▶ **Problem to work on**: Give the records again in full, exactly as written.

Records supplied section start

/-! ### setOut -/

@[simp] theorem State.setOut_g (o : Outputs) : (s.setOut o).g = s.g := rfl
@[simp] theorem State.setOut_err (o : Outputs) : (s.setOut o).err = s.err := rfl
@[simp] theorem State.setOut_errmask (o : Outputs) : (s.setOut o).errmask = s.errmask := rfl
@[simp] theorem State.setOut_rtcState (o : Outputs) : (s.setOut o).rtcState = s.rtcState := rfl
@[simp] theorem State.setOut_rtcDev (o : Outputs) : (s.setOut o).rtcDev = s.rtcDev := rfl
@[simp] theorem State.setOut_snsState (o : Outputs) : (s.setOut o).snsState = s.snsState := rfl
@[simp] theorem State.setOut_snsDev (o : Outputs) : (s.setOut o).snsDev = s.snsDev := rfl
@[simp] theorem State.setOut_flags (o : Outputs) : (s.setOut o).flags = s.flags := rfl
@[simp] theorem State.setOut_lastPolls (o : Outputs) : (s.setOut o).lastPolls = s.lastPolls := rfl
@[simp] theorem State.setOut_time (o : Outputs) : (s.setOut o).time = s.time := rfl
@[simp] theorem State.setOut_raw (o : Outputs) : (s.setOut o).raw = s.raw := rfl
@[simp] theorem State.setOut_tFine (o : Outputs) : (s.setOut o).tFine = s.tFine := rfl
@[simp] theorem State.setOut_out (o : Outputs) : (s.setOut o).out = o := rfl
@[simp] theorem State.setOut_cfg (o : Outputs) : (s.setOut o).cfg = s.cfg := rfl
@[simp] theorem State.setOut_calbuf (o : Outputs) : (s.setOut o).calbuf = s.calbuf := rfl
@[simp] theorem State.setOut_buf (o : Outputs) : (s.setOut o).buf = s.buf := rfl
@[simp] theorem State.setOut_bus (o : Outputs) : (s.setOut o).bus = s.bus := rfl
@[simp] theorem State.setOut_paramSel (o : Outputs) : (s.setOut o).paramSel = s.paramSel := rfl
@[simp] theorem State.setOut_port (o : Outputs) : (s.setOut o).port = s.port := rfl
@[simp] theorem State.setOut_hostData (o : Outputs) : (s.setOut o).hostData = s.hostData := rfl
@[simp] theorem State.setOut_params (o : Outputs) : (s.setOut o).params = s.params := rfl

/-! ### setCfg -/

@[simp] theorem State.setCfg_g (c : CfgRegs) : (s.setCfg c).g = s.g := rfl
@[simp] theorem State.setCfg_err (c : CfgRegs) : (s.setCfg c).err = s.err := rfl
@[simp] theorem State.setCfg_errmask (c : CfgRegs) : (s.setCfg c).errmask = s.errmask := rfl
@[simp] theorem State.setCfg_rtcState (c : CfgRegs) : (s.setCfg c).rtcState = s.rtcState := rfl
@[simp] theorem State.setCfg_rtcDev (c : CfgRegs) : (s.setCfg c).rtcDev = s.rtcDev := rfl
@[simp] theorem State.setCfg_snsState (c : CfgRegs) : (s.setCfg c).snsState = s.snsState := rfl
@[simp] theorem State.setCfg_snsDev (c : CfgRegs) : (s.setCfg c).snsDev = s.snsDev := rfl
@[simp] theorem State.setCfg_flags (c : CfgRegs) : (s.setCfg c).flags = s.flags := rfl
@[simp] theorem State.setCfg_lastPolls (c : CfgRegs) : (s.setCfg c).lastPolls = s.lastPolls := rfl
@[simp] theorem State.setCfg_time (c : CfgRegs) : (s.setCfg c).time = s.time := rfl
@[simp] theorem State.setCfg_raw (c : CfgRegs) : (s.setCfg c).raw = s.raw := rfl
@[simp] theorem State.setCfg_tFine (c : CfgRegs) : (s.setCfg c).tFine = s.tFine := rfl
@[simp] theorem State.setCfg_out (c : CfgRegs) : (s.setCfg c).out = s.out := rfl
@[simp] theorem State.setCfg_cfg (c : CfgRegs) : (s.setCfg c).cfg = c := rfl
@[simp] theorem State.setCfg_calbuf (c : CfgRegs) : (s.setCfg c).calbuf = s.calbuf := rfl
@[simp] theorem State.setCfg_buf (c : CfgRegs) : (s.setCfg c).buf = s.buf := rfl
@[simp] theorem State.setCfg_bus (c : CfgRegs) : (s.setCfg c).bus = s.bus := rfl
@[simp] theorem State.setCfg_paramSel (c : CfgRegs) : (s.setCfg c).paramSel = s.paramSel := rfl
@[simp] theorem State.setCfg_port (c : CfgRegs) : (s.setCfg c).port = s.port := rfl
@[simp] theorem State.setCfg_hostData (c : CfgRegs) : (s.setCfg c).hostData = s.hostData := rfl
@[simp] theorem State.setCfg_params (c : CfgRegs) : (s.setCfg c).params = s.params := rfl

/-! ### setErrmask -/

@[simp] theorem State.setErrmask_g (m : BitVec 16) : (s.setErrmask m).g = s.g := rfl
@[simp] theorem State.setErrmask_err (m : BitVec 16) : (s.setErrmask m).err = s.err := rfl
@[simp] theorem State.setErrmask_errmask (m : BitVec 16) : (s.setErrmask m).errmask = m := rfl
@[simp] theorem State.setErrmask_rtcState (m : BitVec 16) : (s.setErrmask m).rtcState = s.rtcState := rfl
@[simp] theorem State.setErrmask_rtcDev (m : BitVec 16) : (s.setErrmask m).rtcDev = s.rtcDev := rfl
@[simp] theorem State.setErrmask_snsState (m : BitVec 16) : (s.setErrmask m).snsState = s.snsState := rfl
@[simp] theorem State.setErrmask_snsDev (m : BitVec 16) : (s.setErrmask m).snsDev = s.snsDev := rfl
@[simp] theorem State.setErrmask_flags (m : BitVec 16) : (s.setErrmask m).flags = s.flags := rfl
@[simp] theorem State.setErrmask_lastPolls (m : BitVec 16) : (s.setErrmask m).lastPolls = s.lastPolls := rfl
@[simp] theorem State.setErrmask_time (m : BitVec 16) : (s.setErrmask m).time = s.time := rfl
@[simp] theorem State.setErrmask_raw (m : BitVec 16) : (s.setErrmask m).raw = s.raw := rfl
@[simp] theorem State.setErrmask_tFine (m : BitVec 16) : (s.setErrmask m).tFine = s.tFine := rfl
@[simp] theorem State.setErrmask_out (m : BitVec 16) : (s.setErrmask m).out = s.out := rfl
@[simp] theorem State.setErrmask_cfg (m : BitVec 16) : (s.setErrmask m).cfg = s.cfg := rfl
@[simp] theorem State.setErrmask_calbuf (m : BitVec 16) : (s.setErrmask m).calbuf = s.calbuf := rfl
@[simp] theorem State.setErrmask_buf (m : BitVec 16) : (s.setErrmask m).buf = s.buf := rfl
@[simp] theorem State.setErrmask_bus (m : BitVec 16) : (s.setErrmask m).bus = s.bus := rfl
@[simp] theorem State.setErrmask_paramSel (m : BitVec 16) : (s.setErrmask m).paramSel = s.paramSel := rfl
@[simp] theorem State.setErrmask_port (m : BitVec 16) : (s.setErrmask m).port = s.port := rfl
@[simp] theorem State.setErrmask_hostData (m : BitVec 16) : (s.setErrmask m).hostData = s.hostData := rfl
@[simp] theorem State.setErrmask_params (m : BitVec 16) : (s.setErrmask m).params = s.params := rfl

Records supplied section end

▶ **Response**:
/-! ### setOut -/

@[simp] theorem State.setOut_g (o : Outputs) : (s.setOut o).g = s.g := rfl
@[simp] theorem State.setOut_err (o : Outputs) : (s.setOut o).err = s.err := rfl
@[simp] theorem State.setOut_errmask (o : Outputs) : (s.setOut o).errmask = s.errmask := rfl
@[simp] theorem State.setOut_rtcState (o : Outputs) : (s.setOut o).rtcState = s.rtcState := rfl
@[simp] theorem State.setOut_rtcDev (o : Outputs) : (s.setOut o).rtcDev = s.rtcDev := rfl
@[simp] theorem State.setOut_snsState (o : Outputs) : (s.setOut o).snsState = s.snsState := rfl
@[simp] theorem State.setOut_snsDev (o : Outputs) : (s.setOut o).snsDev = s.snsDev := rfl
@[simp] theorem State.setOut_flags (o : Outputs) : (s.setOut o).flags = s.flags := rfl
@[simp] theorem State.setOut_lastPolls (o : Outputs) : (s.setOut o).lastPolls = s.lastPolls := rfl
@[simp] theorem State.setOut_time (o : Outputs) : (s.setOut o).time = s.time := rfl
@[simp] theorem State.setOut_raw (o : Outputs) : (s.setOut o).raw = s.raw := rfl
@[simp] theorem State.setOut_tFine (o : Outputs) : (s.setOut o).tFine = s.tFine := rfl
@[simp] theorem State.setOut_out (o : Outputs) : (s.setOut o).out = o := rfl
@[simp] theorem State.setOut_cfg (o : Outputs) : (s.setOut o).cfg = s.cfg := rfl
@[simp] theorem State.setOut_calbuf (o : Outputs) : (s.setOut o).calbuf = s.calbuf := rfl
@[simp] theorem State.setOut_buf (o : Outputs) : (s.setOut o).buf = s.buf := rfl
@[simp] theorem State.setOut_bus (o : Outputs) : (s.setOut o).bus = s.bus := rfl
@[simp] theorem State.setOut_paramSel (o : Outputs) : (s.setOut o).paramSel = s.paramSel := rfl
@[simp] theorem State.setOut_port (o : Outputs) : (s.setOut o).port = s.port := rfl
@[simp] theorem State.setOut_hostData (o : Outputs) : (s.setOut o).hostData = s.hostData := rfl
@[simp] theorem State.setOut_params (o : Outputs) : (s.setOut o).params = s.params := rfl

/-! ### setCfg -/

@[simp] theorem State.setCfg_g (c : CfgRegs) : (s.setCfg c).g = s.g := rfl
@[simp] theorem State.setCfg_err (c : CfgRegs) : (s.setCfg c).err = s.err := rfl
@[simp] theorem State.setCfg_errmask (c : CfgRegs) : (s.setCfg c).errmask = s.errmask := rfl
@[simp] theorem State.setCfg_rtcState (c : CfgRegs) : (s.setCfg c).rtcState = s.rtcState := rfl
@[simp] theorem State.setCfg_rtcDev (c : CfgRegs) : (s.setCfg c).rtcDev = s.rtcDev := rfl
@[simp] theorem State.setCfg_snsState (c : CfgRegs) : (s.setCfg c).snsState = s.snsState := rfl
@[simp] theorem State.setCfg_snsDev (c : CfgRegs) : (s.setCfg c).snsDev = s.snsDev := rfl
@[simp] theorem State.setCfg_flags (c : CfgRegs) : (s.setCfg c).flags = s.flags := rfl
@[simp] theorem State.setCfg_lastPolls (c : CfgRegs) : (s.setCfg c).lastPolls = s.lastPolls := rfl
@[simp] theorem State.setCfg_time (c : CfgRegs) : (s.setCfg c).time = s.time := rfl
@[simp] theorem State.setCfg_raw (c : CfgRegs) : (s.setCfg c).raw = s.raw := rfl
@[simp] theorem State.setCfg_tFine (c : CfgRegs) : (s.setCfg c).tFine = s.tFine := rfl
@[simp] theorem State.setCfg_out (c : CfgRegs) : (s.setCfg c).out = s.out := rfl
@[simp] theorem State.setCfg_cfg (c : CfgRegs) : (s.setCfg c).cfg = c := rfl
@[simp] theorem State.setCfg_calbuf (c : CfgRegs) : (s.setCfg c).calbuf = s.calbuf := rfl
@[simp] theorem State.setCfg_buf (c : CfgRegs) : (s.setCfg c).buf = s.buf := rfl
@[simp] theorem State.setCfg_bus (c : CfgRegs) : (s.setCfg c).bus = s.bus := rfl
@[simp] theorem State.setCfg_paramSel (c : CfgRegs) : (s.setCfg c).paramSel = s.paramSel := rfl
@[simp] theorem State.setCfg_port (c : CfgRegs) : (s.setCfg c).port = s.port := rfl
@[simp] theorem State.setCfg_hostData (c : CfgRegs) : (s.setCfg c).hostData = s.hostData := rfl
@[simp] theorem State.setCfg_params (c : CfgRegs) : (s.setCfg c).params = s.params := rfl

/-! ### setErrmask -/

@[simp] theorem State.setErrmask_g (m : BitVec 16) : (s.setErrmask m).g = s.g := rfl
@[simp] theorem State.setErrmask_err (m : BitVec 16) : (s.setErrmask m).err = s.err := rfl
@[simp] theorem State.setErrmask_errmask (m : BitVec 16) : (s.setErrmask m).errmask = m := rfl
@[simp] theorem State.setErrmask_rtcState (m : BitVec 16) : (s.setErrmask m).rtcState = s.rtcState := rfl
@[simp] theorem State.setErrmask_rtcDev (m : BitVec 16) : (s.setErrmask m).rtcDev = s.rtcDev := rfl
@[simp] theorem State.setErrmask_snsState (m : BitVec 16) : (s.setErrmask m).snsState = s.snsState := rfl
@[simp] theorem State.setErrmask_snsDev (m : BitVec 16) : (s.setErrmask m).snsDev = s.snsDev := rfl
@[simp] theorem State.setErrmask_flags (m : BitVec 16) : (s.setErrmask m).flags = s.flags := rfl
@[simp] theorem State.setErrmask_lastPolls (m : BitVec 16) : (s.setErrmask m).lastPolls = s.lastPolls := rfl
@[simp] theorem State.setErrmask_time (m : BitVec 16) : (s.setErrmask m).time = s.time := rfl
@[simp] theorem State.setErrmask_raw (m : BitVec 16) : (s.setErrmask m).raw = s.raw := rfl
@[simp] theorem State.setErrmask_tFine (m : BitVec 16) : (s.setErrmask m).tFine = s.tFine := rfl
@[simp] theorem State.setErrmask_out (m : BitVec 16) : (s.setErrmask m).out = s.out := rfl
@[simp] theorem State.setErrmask_cfg (m : BitVec 16) : (s.setErrmask m).cfg = s.cfg := rfl
@[simp] theorem State.setErrmask_calbuf (m : BitVec 16) : (s.setErrmask m).calbuf = s.calbuf := rfl
@[simp] theorem State.setErrmask_buf (m : BitVec 16) : (s.setErrmask m).buf = s.buf := rfl
@[simp] theorem State.setErrmask_bus (m : BitVec 16) : (s.setErrmask m).bus = s.bus := rfl
@[simp] theorem State.setErrmask_paramSel (m : BitVec 16) : (s.setErrmask m).paramSel = s.paramSel := rfl
@[simp] theorem State.setErrmask_port (m : BitVec 16) : (s.setErrmask m).port = s.port := rfl
@[simp] theorem State.setErrmask_hostData (m : BitVec 16) : (s.setErrmask m).hostData = s.hostData := rfl
@[simp] theorem State.setErrmask_params (m : BitVec 16) : (s.setErrmask m).params = s.params := rfl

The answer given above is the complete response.